We went back and forth for a while, and we were very much getting nowhere. I was, somehow, unstressed, because this man was my new grandfather and I knew he wasn’t going to give up on me. But I needed to be given up on. I mean no disrespect to the groovy women who teach weaving at the community center, but I could not have put off a less competent vibe: I was wearing one of my favorite summer dresses, which presents as an XXL tie-dye nightgown, and sandals, and my hair had been blindly topknotted into a sky-high Pebbles situation. He would give me a nugget of information that I couldn’t understand, and I would blink like an ingenue, and stall out again. Over and over.
Our car needed to be trebuchet-ed into the Atlantic with me in it. (Desi and Nick would be spared.) Eventually, he pointed to Nick and suggested that maybe Nick could just drive. Ah, some benign sexism. To think, these guys thought that I was seated next to a competent driver this whole time, and they were just “teaching me to fish” for my own good! I loved them. But this was awful.

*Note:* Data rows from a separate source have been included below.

-- ==== Sys2Proof/Machine/Audio.lean ====
section
/-! DEFINITION. The audio path: ADC trim and clips (R17, R18), the rate converters (R38 to R40), the render matrix and the
steering (R53, R63), bass routing (R59), the gain stage (R80), the delay lines (R81), and the whole of a render block. A
block is rendered at its end, from the state as it then stands, but for the coefficients that a mute inside the block leaves
to its first frames (log entry 10). -/

namespace Sys2Proof.Machine

/-! ## Analog inputs (R17, R18) -/

/-- The largest x below 2^23 with x^120 at most a bound. -/
def root120 (bound : Nat) : Nat :=
  (List.range 23).foldr (fun b x => if (x + 2 ^ b) ^ 120 ≤ bound then x + 2 ^ b else x) 0

/-- g = round(2^20 × 2^((128 − c) / 120)) of a gain trim code c (R17), by way of the floor of 2g. -/
def trimGain (c : Byte) : Nat :=
  let m := 368 - c.toNat
  (root120 ((2 ^ (19 + m / 120)) ^ 120 * 2 ^ (m % 120)) + 1) / 2

/-- The offset of an offset trim code (R17). -/
def trimOffset (c : Byte) : Int := (128 - (c.toNat : Int)) * 64

/-- A trimmed sample before saturation (R17). -/
def trimmed (x : Port) (a : Sample) : Int := roundDiv ((a.toInt + trimOffset x.offsetTrim) * trimGain x.gainTrim) (2 ^ 20)

/-- Whether a value before saturation is a clip (R18). -/
def isClip (y : Int) : Bool := decide (8388000 ≤ y) || decide (y ≤ -8388000)

/-- Clips counted for a list of values before saturation (R18). -/
def countClips (l : List Int) (n : Nat) : Nat := (l.filter isClip).foldl (fun k _ => count16 k) n

/-! ## Converter input (R24, R39) -/

/-- The port channel that a source channel takes (R24). -/
def portChannel (i : ConvInput) (k : Nat) : Nat :=
  i.first + (if i.swap = true ∧ 2 ≤ i.count then (if k = 0 then 1 else if k = 1 then 0 else k) else k)

/-- The sample of source channel `k` in a port frame; silent at and beyond the detected channel count, and while the
non-audio flag is set (R24, R39). -/
def sourceSample (i : ConvInput) (x : Port) (frame : List Int) (k : Nat) : Int :=
  if x.nonAudio = true ∨ i.count ≤ k ∨ x.channels ≤ portChannel i k then 0 else frame.getD (portChannel i k) 0

/-- The frame that a converter writes (R39): source channels on MAIN, the zone downmix on ZONE. -/
def converterFrame (r : RouteId) (mix : Table (Int × Int) 8) (i : ConvInput) (x : Port) (frame : List Int) : List Int :=
  let lanes := (List.range 8).map (sourceSample i x frame)
  match r with
  | .main => lanes
  | .zone =>
    let side (f : Int × Int → Int) : Int :=
      saturate (roundDiv ((lanes.zip mix.items).foldl (fun acc e => acc + f e.2 * e.1) 0) 16384)
    [side (·.1), side (·.2)]

/-- Whether a converter takes a port whose writes and reads share the reference clock (R40). -/
def Converter.sharesClock (c : Converter) : Bool :=
  match c.input with
  | some i => !hasClock i.port
  | none => false

/-- A write of a RUNNING converter on an A port: the write and the read of one frame go together, so the fill is held where
FILLING left it (R40). The frame read waits in `given` until the block is rendered (log entry 21). -/
def convPass (frame : List Int) (c : Converter) : Converter :=
  { c with fifo := (c.fifo ++ [frame]).drop 1, given := c.given ++ (c.fifo ++ [frame]).take 1 }

/-- A write into a converter's FIFO, with whether it slipped (R38, R40): 128 frames start it, 256 re-centre it, and an A port
passes through it. -/
def convWrite (frame : List Int) (c : Converter) : Converter × Bool :=
  match c.state with
  | .filling =>
    if c.fifo.length + 1 = 128 then
      ({ c with state := .running, fifo := c.fifo ++ [frame], phase := 0, step := c.baseStep }, false)
    else ({ c with fifo := c.fifo ++ [frame] }, false)
  | .running =>
    if c.sharesClock then (convPass frame c, false)
    else if 256 ≤ c.fifo.length + 1 then ({ c with fifo := (c.fifo ++ [frame]).drop 128, phase := 0 }, true)
    else ({ c with fifo := c.fifo ++ [frame] }, false)
  | _ => (c, false)

/-- A slip of a route's converter goes to its input port; A ports never slip (R19, R40). -/
def slipEvent (i : ConvInput) (s : State) : State := if hasClock i.port then portSlip i.port s else s

/-- A frame that a LOCKED port delivers is written into a route's converter, if that takes the port. -/
def deliverTo (r : RouteId) (p : Fin 10) (frame : List Int) (s : State) : State :=
  match (s.route r).conv.input with
  | some i =>
    if i.port = p then
      let w := convWrite (converterFrame r s.render.zoneMix i (s.port p) frame) (s.route r).conv
      let t := s.onConv r fun _ => w.1
      if w.2 then slipEvent i t else t
    else s
  | none => s

/-- A frame delivered by a port, to both converters. -/
def deliver (p : Fin 10) (frame : List Int) (s : State) : State := deliverTo .zone p frame (deliverTo .main p frame s)

/-- A frame of a D or S port, which delivers audio in LOCKED only (section 1.6). -/
def deliverClocked (p : Fin 10) (frame : List Sample) (s : State) : State :=
  if hasClock p = true ∧ (s.port p).lock = .locked then deliver p (frame.map (·.toInt)) s else s

/-- One frame of an ADC (R17, R18). -/
def adcFrame (p : Fin 10) (left right : Sample) (s : State) : State :=
  if (s.port p).lock ≠ .locked then s
  else
    match portKind p with
    | .stereoAdc =>
      let y := [trimmed (s.port p) left, trimmed (s.port p) right]
      deliver p (y.map saturate) (s.onPort p fun x => { x with clips := countClips y x.clips })
    | .micAdc =>
      let y := trimmed (s.port p) left
      measureSample (saturate y) (isClip y) (s.onPort p fun x => { x with clips := countClips [y] x.clips })
    | _ => s

/-! ## Converter output (R39, R40) -/

/-- The frames that a converter on an A port gives in a block of `n`: one that gave fewer, since it entered RUNNING inside the
block, starts the block with zero frames (R38, log entry 21). -/
def alignGiven (lanes n : Nat) (c : Converter) : Converter :=
  if c.state = .running ∧ c.sharesClock = true then
    { c with given := List.replicate (n - c.given.length) (List.replicate lanes 0) ++ c.given }
  else c

/-- The output frame of a converter, the converter after it, and whether it slipped empty. -/
def convRead (lanes : Nat) (c : Converter) : List Int × Converter × Bool :=
  if c.state ≠ .running then (List.replicate lanes 0, c, false)
  else if c.sharesClock then (c.given.headD (List.replicate lanes 0), { c with given := c.given.drop 1 }, false)
  else
    match c.fifo with
    | [] => (List.replicate lanes 0, { c with state := .filling }, true)
    | a :: rest =>
      let out := match rest with
        | [] => a
        | b :: _ => (a.zip b).map fun e => e.1 + roundDiv ((e.2 - e.1) * c.phase) (2 ^ 24)
      let phase := c.phase + c.step
      let left := c.fifo.drop (phase / 2 ^ 24)
      (out, { c with fifo := left, phase := phase % 2 ^ 24, state := if left = [] then .filling else .running },
        decide (left = []))

/-- The lanes of a route's converter (section 2.10). -/
def laneCount (r : RouteId) : Nat :=
  match r with
  | .main => 8
  | .zone => 2

/-- A route's converter gives its frame for one output frame. -/
def readConverter (r : RouteId) (s : State) : List Int × State :=
  let out := convRead (laneCount r) (s.route r).conv
  let t := s.onConv r fun _ => out.2.1
  match (s.route r).conv.input, out.2.2 with
  | some i, true => (out.1, slipEvent i t)
  | _, _ => (out.1, t)

/-- The step of a RUNNING converter at a render-block boundary (R39). -/
def convStep (c : Converter) : Converter :=
  match c.state, c.input with
  | .running, some i =>
    let fill : Int := c.fifo.length
    { c with
      step :=
        if hasClock i.port then ((c.baseStep : Int) + (c.baseStep * (fill - 128)) / 65536).toNat else c.baseStep }
  | _, _ => c

def stepConverters (s : State) : State := (s.onConv .main convStep).onConv .zone convStep

/-! ## Rendering (R53, R62, R63) -/

/-- Half the sum and half the difference of lanes 0 and 1, floored (R62). -/
def halfSum (l : List Int) : Int := (l.getD 0 0 + l.getD 1 0) / 2

def halfDiff (l : List Int) : Int := (l.getD 0 0 - l.getD 1 0) / 2

/-- The five steered signals L − C′, R − C′, C′, S, −S (R63). -/
def steered (r : Renderer) (l : List Int) : List Int :=
  let c := roundDiv (r.steerC * halfSum l) 16384
  let sur := roundDiv (r.steerS * halfDiff l) 16384
  [l.getD 0 0 - c, l.getD 1 0 - c, c, sur, -sur]

/-- One slot's weighted sum, rounded and saturated once (R53, R63). -/
def weighted (m : List (Table Int 12)) (signals : List Int) (i : Fin 12) : Int :=
  (m.zip signals).foldl (fun acc e => acc + e.1.get i * e.2) 0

To be stuck in an unbearable predicament, surrounded by people who are waiting on you and trying to coach you and support you, while you must struggle, ultimately, alone: I felt like I was in labor again. There was a moment of bitter clarity when I labored with Desi, when I realized that no one could help me. It’s why I sent Nick off to sleep while I labored at home, alone, through the night. I couldn’t stand him just looking at me, I hated the feeling that I was supposed to be getting somewhere, accomplishing something, when all I was doing was having my body split open again and again with no end in sight.

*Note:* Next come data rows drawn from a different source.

-- ==== Sys2Proof/Machine/Power.lean ====
section
/-! DEFINITION. The operating states (section 9.5): waking, running, quieting and standby, what ends every event (the hush
judgement, power-up done, routes-silent), and the soft reset (each chapter's soft-reset values). -/

namespace Sys2Proof.Machine

/-! ## Waking and running (R185) -/

/-- WAKE is accepted: WAKING and the waking event. -/
def enterWaking (tag : Byte) (s : State) : State :=
  wakingEvent (s.onLink fun l => { l with opState := .waking, wakeTag := some tag })

/-- The WAKE in flight completes with the needed groups that are not ON. -/
def completeWake (o : Completion) (groups : List (Fin 6)) (s : State) : State :=
  match s.link.wakeTag with
  | some tag => complete 0x03 tag o (u8 (maskOf groups)) (s.onLink fun l => { l with wakeTag := none })
  | none => s

/-- Power-up done in WAKING: RUNNING, the running event at the routes and then at the tuner, and the WAKE's completion.
DESIGN CHOICE (log entry 12): the running event is an event of its own, so a group that the settle expiry turned ON, and that
a re-layout point of the running event turns OFF, has a PROTECT notice of each change (R110). -/
def enterRunning (s : State) : State :=
  let l := neededNotOn s
  let t := (s.onProtect fun p => { p with startList := none, leftFinished := [] }).onLink fun k => { k with opState := .running }
  completeWake (if l = [] then .done else .degraded) l (tunerRunning (routesRunning t))

/-! ## Quieting and standby (R186, R188) -/

/-- The quiet event at the routes, the tuner and the protection unit. -/
def quietEvent (s : State) : State := protectQuiet (tunerQuiet (routesQuiet s))

def enterQuietState (s : State) : State :=
  s.onLink fun l => { l with opState := .quieting, quietDeadline := some (s.now + 250) }

/-- Whether a run is there to abort (R130). -/
def runActive (s : State) : Bool := decide (s.runState = some .preparing) || decide (s.runState = some .probing)

/-- The abort event and the quiet event, of which either may be taken first (R186; log entry 4). -/
def abortAndQuiet (s : State) : State :=
  if runActive s then
    let t := s.drawFree
    if Config.abortFirst s.free then quietEvent (enterQuietState (abortRun t)) else abortRun (quietEvent (enterQuietState t))
  else quietEvent (enterQuietState s)

/-- STANDBY is accepted: a WAKE in flight completes ABORTED, and the part enters QUIETING. -/
def enterQuieting (tag : Byte) (s : State) : State :=
  abortAndQuiet ((completeWake .aborted (neededNotOn s) s).onLink fun l => { l with standbyTag := some tag })

/-- Routes-silent in QUIETING: power-down, groups-off, STANDBY, and the completion of the STANDBY request. -/
def enterStandby (s : State) : State :=
  let t := powerDown (s.onLink fun l => { l with quietDeadline := none })
  let u := (t.onProtect fun p => { p with tick := none }).onLink fun l => { l with opState := .standby, standbyTag := none }
  match s.link.standbyTag with
  | some tag => complete 0x04 tag .done [] u
  | none => u

/-! ## What ends every event -/

/-- Power-up done, when the start list has finished in WAKING (R98, R185). -/
def powerCheck (s : State) : State := if s.link.opState = .waking ∧ startListDone s = true then enterRunning s else s

/-- Routes-silent, when both routes are SILENT in QUIETING (R36, R186). -/
def silentCheck (s : State) : State := if s.link.opState = .quieting ∧ routesSilent s = true then enterStandby s else s

/-- The judgements that follow at the same event from what it left: the hush, power-up done, routes-silent. -/
def settle (s : State) : State := silentCheck (powerCheck (hushCheck s))

/-! ## Soft reset (R184, R189) -/

def softPort (x : Port) : Port := { State.resetPort with offsetTrim := x.offsetTrim, gainTrim := x.gainTrim }

/-- The renderer after a soft reset (R47, R48, R51, R58, R60 to R62, R67): the requested layout is put in force. -/
def softRenderer (zone : Bool) (r : Renderer) : Renderer :=
  let present := presentSlots r.requested zone
  { State.resetRenderer with
    requested := r.requested
    inForce := r.requested
    present := present
    zoneFeed := zone
    bass := bassTable r.requested present }

/-- A channel record after a soft reset, before its delays (R68). -/
def softChannel (c : Channel) : Channel := { State.resetChannel with active := c.active, pending := c.active }

/-- The delays after a soft reset are the allocation with LS 0, committed directly (R82). -/
def commitDirect (s : State) : State :=
  s.onGain fun g =>
    { g with
      demand := alignSum s
      channels := g.channels.mapIdx fun i c =>
        if s.isPresent i then { c with allocated := slotAlign s i, committed := slotAlign s i } else c }

def softGain (zone : Bool) (g : Gain) : Gain :=
  { State.resetGain with channels := g.channels.mapIdx fun _ c => softChannel c, zoneAssigned := zone }

/-- A group record after a soft reset, before its needed flag (R93). DESIGN CHOICE (log entry 15): the 1 ms readback checks are
timers of the record, so those still to be made are dropped, and the reset arms none for a line that it drives low, though R95
asks for one after each change of level; and it ends a debounce period that runs (R101). -/
def softGroup (x : Group) : Group :=
  let base := { State.resetGroup x.needed with sensor := x.sensor }
  if x.state = .latched then
    { base with
      state := .latched, cause := x.cause, faultCount := x.faultCount, attenuation := x.attenuation
      reported := x.attenuation }
  else base

/-- The protection unit after a soft reset (R93, R96, R104, R109, R111). -/
def softProtect (p : Protect) : Protect :=
  { State.resetProtect with
    groups := p.groups.mapIdx fun _ x => softGroup x
    settings := p.settings
    zoneRequested := p.zoneRequested
    zoneInForce := p.zoneRequested }

/-- The needed flags at a reset (R94). -/
def resetNeeded (s : State) : State :=
  s.onProtect fun p => { p with groups := p.groups.mapIdx fun g x => { x with needed := neededNow s g } }

/-- The measurement unit after a soft reset (R115, R116). -/
def softMeasurement (m : Measurement) : Measurement :=
  { State.resetMeasurement with
    results := m.results.mapIdx fun _ x => if x.status = .pending then bareResult .skipped else x }

/-- The tuner unit after a soft reset (R139, R140). -/
def softTuner (t : Tuner) : Tuner :=
  { leaveState t with
    state := .off, level := 0, quality := 0, stereo := false, failRun := 0, outstanding := none, opTag := none }

/-- The auxiliary bus controller after a soft reset (R164): a transaction that is cut and a hold end with a stop, which ends
the last sequence that is kept (log entry 18). -/
def softBus (b : Bus) : Bus :=
  { State.resetBus with
    fast := b.fast
    moves := if b.state = .active ∨ b.state = .held then b.moves ++ [.stop] else [] }

/-- The link unit after a soft reset (R184): the mask is kept, and the RESET notice follows it. -/
def softLink (now : Nat) (rateHigh : Bool) (l : Link) : Link :=
  { State.resetLink .restart rateHigh with
    mask := l.mask
    resetAt := now
    outbound := if l.mask.getLsbD NoticeClass.link.bit then [State.resetNotice .restart] else [] }

/-- The soft reset of every block. -/
def softReset (rateHigh : Bool) (s : State) : State :=
  let zone := s.protect.zoneRequested
  resetNeeded <| commitDirect
    { s with
      link := softLink s.now rateHigh s.link
      ports := s.ports.mapIdx fun _ x => softPort x
      main := State.resetRoute
      zone := State.resetRoute
      render := softRenderer zone s.render
      gain := softGain zone s.gain
      protect := softProtect s.protect
      measure := softMeasurement s.measure
      tuner := softTuner s.tuner
      bus := softBus s.bus
      pins := ⟨rateHigh, s.pins.encA, s.pins.encB, Table.fill 12 0, (0, 0), s.pins.sent⟩ }

/-- A hard reset of every block (each chapter's hard-reset values); the encoder lines are inputs and stay as they are. -/
def hardResetNow (cause : HardCause) (rateHigh : Bool) (s : State) : State :=
  { State.hardReset (match cause with
      | .power => .power
      | .pin => .pin) rateHigh with
    pins := ⟨rateHigh, s.pins.encA, s.pins.encB, Table.fill 12 0, (0, 0), []⟩
    free := s.free
    pending := s.pending }

end Sys2Proof.Machine
end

With my hand on the gear shaft, as when I crawled around our apartment on all fours howling, I wondered if this was what death was like. Everyone keeping vigil, holding your hand, waiting for you to stop breathing. And you keep breathing and you’re like, I’m sorry, I don’t know how to do it, I’m so sorry. And no one can help you. They’re just waiting on you. No wonder my pet hamsters crawled into self-dug caves of cedar chips to die. They didn’t want anyone to look at them.
Finally, a man showed up who spoke some English and he isolated the problem I was having. I was pulling the clutch out too fast and I needed to ride it a little bit as I got into first gear. This was what my grandfather was trying to turntable at me. I got us into gear the first time I tried it, and then of course, we were up the hill and away. I flapped an arm appreciatively out the open window while Nick and I whooped with surprise.

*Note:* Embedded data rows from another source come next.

-- ==== Sys2Proof/Certificates/Slice0/Obligations.lean ====
section
/-! DEFINITION. The statements for the provers. A request is stated where it is answered at its arrival (`State.serves`,
`State.servesLong`); what happens to it otherwise is stated once for all requests. -/

open Sys2Proof Sys2Proof.Machine

/-! ## The queue of commands -/

/-- A step takes the command at the front of the queue and runs it on the state with the rest of the queue; with no command
waiting the part idles (the queue and the idle step are the model's own: log entry 1). -/
def Obligations.StepRunsTheFrontCommand : Prop :=
  ∀ (s : State) (c : Instr) (rest : List Instr),
    step { s with pending := c :: rest } = exec c { s with pending := rest } ∧ step { s with pending := [] } = .next { s with pending := [] }

/-- Every command, in every state, answers a next state, and leaves the queue of waiting commands as it is. The queue is the
model's (log entry 1), and so is what a command does whose event cannot happen in the state as it is (log entry 6). -/
def Obligations.EveryCommandAnswersNext : Prop :=
  ∀ (c : Instr) (s : State), ∃ t, exec c s = .next t ∧ t.pending = s.pending

/-! ## Frames on the control link (R177 to R181) -/

/-- The characters of the frame of a request, received in HUNTING, do what the request command does: every byte of every
field of every request reaches its handler through the receive assembler. A request command stands for the arrival of its
frame (log entry 7). -/
def Obligations.ReceivedFrameIsItsRequest : Prop :=
  ∀ (c : Instr) (s : State) (kind tag : Byte) (body : List Byte), c.wf = true → Instr.frame c = some (kind, tag, body) →
    s.link.assembler = .hunting → s.link.gapDeadline = none →
    exec (.frameReceived ((frameBytes kind tag body).map some)) s = exec c s

/-- What does not become a request: a frame with a wrong check byte, a length byte above 240, stray characters in HUNTING, a
damaged character inside a frame, a frame with tag 0, and a request that finds the queue full (R177, R178, R179). The
characters of FRAME_RECEIVED and the frame of BAD_KIND are the model's operands (log entry 7). -/
def Obligations.UnusableCharactersAreRejected : Prop :=
  (∀ (s : State) (kind tag check : Byte) (body : List Byte), s.link.assembler = .hunting → s.link.gapDeadline = none →
    body.length ≤ 240 → (BitVec.ofNat 8 body.length + kind + tag + body.sum + check : Byte) ≠ 0 →
    exec (.frameReceived (((0xC5 :: BitVec.ofNat 8 body.length :: kind :: tag :: body) ++ [check]).map some)) s
      = .next (emit .link [0, 2, 1, kind, 1, tag]
          (s.onLink fun l => { l with counters := { l.counters with rejCheck := min (l.counters.rejCheck + 1) 65535 } })))
  ∧ (∀ (s : State) (n : Byte), s.link.assembler = .hunting → s.link.gapDeadline = none → 240 < n.toNat →
    exec (.frameReceived [some 0xC5, some n]) s
      = .next (emit .link [0, 0, 0, 0, 0, 0]
          (s.onLink fun l => { l with counters := { l.counters with rejLength := min (l.counters.rejLength + 1) 65535 } })))
  ∧ (∀ (s : State) (c : Option Byte), s.link.assembler = .hunting → c ≠ some 0xC5 →
    exec (.frameReceived [c]) s
      = .next (s.onLink fun l => { l with counters := { l.counters with stray := min (l.counters.stray + 1) 65535 } }))
  ∧ (∀ (s : State), s.link.assembler ≠ .hunting → exec (.frameReceived [none]) s = .next s)
  ∧ (∀ (s : State) (kind : Byte) (body : List Byte), body.length ≤ 240 →
    exec (.badKind 0 kind body) s
      = .next (emit .link [0, 3, 1, kind, 1, 0]
          (s.onLink fun l => { l with counters := { l.counters with rejTag := min (l.counters.rejTag + 1) 65535 } })))
  ∧ (∀ (s : State) (tag kind : Byte) (body : List Byte), tag ≠ 0 → body.length ≤ 240 → s.link.requests.length = 8 →
    exec (.badKind tag kind body) s
      = .next (emit .link [0, 4, 1, kind, 1, tag]
          (s.onLink fun l => { l with counters := { l.counters with rejFull := min (l.counters.rejFull + 1) 65535 } })))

In the rear view mirror, I could see the assembled onlookers clapping and laughing. They looked like a block party. It felt so abrupt, that I was leaving them, but of course that was always the point. To get out of their way. Desi slept through all of it.
It is an obvious lapse of judgement to rent a car you can't drive in a foreign country, where you, oops, don’t know what the road signs mean. But also....it was not a bad place to learn. There aren't many people living there, the "cities" are the size of neighborhoods in Columbus, the majority of the roads on the island are two-lane country roads where you might go miles without seeing another car. Given you can get yourself into gear, you can cruise along admiring the monster hydrangeas that line the roadsides, a pink and purple carpet rolled out just for you.
Forty minutes later, we were at the cottage and it smelled like chamomile and mint and salt air. I wanted to smoke a cigarette and chug a shitty beer like it was water, but instead I opened all the windows and read my book on the sofa, which is, I guess, the pregnant person version of that.